My attempt would be the following:
pylist = ['This is an apple', 'This is an orange', 'The pineapple is yellow', 'A grape is red']
stopwords = ['This', 'is', 'an', 'The']
stopwords = set(w.lower() for w in stopwords)
def remove_words(s, stopwords):
s_split = s.split()
s_filtered = [w for w in s_split if not w.lower() in stopwords]
return " ".join(s_filtered)
result = [remove_words(x, stopwords) for x in pylist]
with the result
being
['apple', 'orange', 'pineapple yellow', 'A grape red']
To get a reasonable efficient search (look-up in a set takes of course constant time), I stored the lower-case form of the stop words in a set. Usually removal of stop words should be case insensitive.
Side-note: It is very often helpful or even necessary to remove stop words.

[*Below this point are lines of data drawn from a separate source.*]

-- ==== Sys2Proof/Machine/Timing.lean ====
section
/-! DEFINITION. The timing the spec gives, as functions of its open parameters. No rule of the model depends on it
(R238): the machine keeps "a wait is pending" and no count (R48). -/

namespace Sys2Proof.Machine

/-- The least number of block clock cycles of a wait of `ms` milliseconds: `ceil(t * CLK_HZ / 1000)` (R133). -/
def minWaitCycles (ms : Nat) : Nat := (ms * Config.clkHz + 999) / 1000

/-- The SCL cycles of a frame, nine for each byte, without START, STOP and stretching (R239). -/
def sclCycles (f : Frame) : Nat := 9 * ((masterBytes f).length + deviceBytes f)

/-- The least duration in milliseconds of the waits before the `n`-th calibration poll ends (R238). -/
def calWaitsMs (n : Nat) : Nat := Config.resetSettleMs + (n - 1) * Config.pollMs

/-- The least duration in milliseconds of the waits before the `m`-th busy poll ends (R238). -/
def busyWaitsMs (m : Nat) : Nat := Config.triggerSettleMs + (m - 1) * Config.pollMs

end Sys2Proof.Machine
end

But please be aware of the fact that there are cases where stop word-removal is not advisable: https://towardsdatascience.com/why-you-should-avoid-removing-stopwords-aa7a353d2a52
Update: When you are really sure that you need to get rid of all possible stop words, make sure you do not miss any - take yatu's advise: Have a look at nltk. Especially if in the next year you might be faced with the problem of having to add Spanish palabra de paradas, French mot d'arrêt and German Stopp-Wörter.
Upvotes: 2
Reputation: 88305
You could use a nested list comprehension, and define stopwords
as a set
to reduce the lookup complexity to O(1)
:
pylist=['This is an apple', 'This is an orange', 'The pineapple is yellow',
'A grape is red']
stopwords = set(['This', 'is', 'an', 'The'])
[' '.join([w for w in s.split() if w not in stopwords]) for s in pylist]
# ['apple', 'orange', 'pineapple yellow', 'A grape red']
Note however, that for a more general approach you can use the stopwords
from nltk
's english corpus:
from nltk.corpus import stopwords
stop_w = set(stopwords.words('english'))
[' '.join([w for w in s.split() if w.lower() not in stop_w]) for s in pylist]
# ['apple', 'orange', 'pineapple yellow', 'grape red']
Upvotes: 1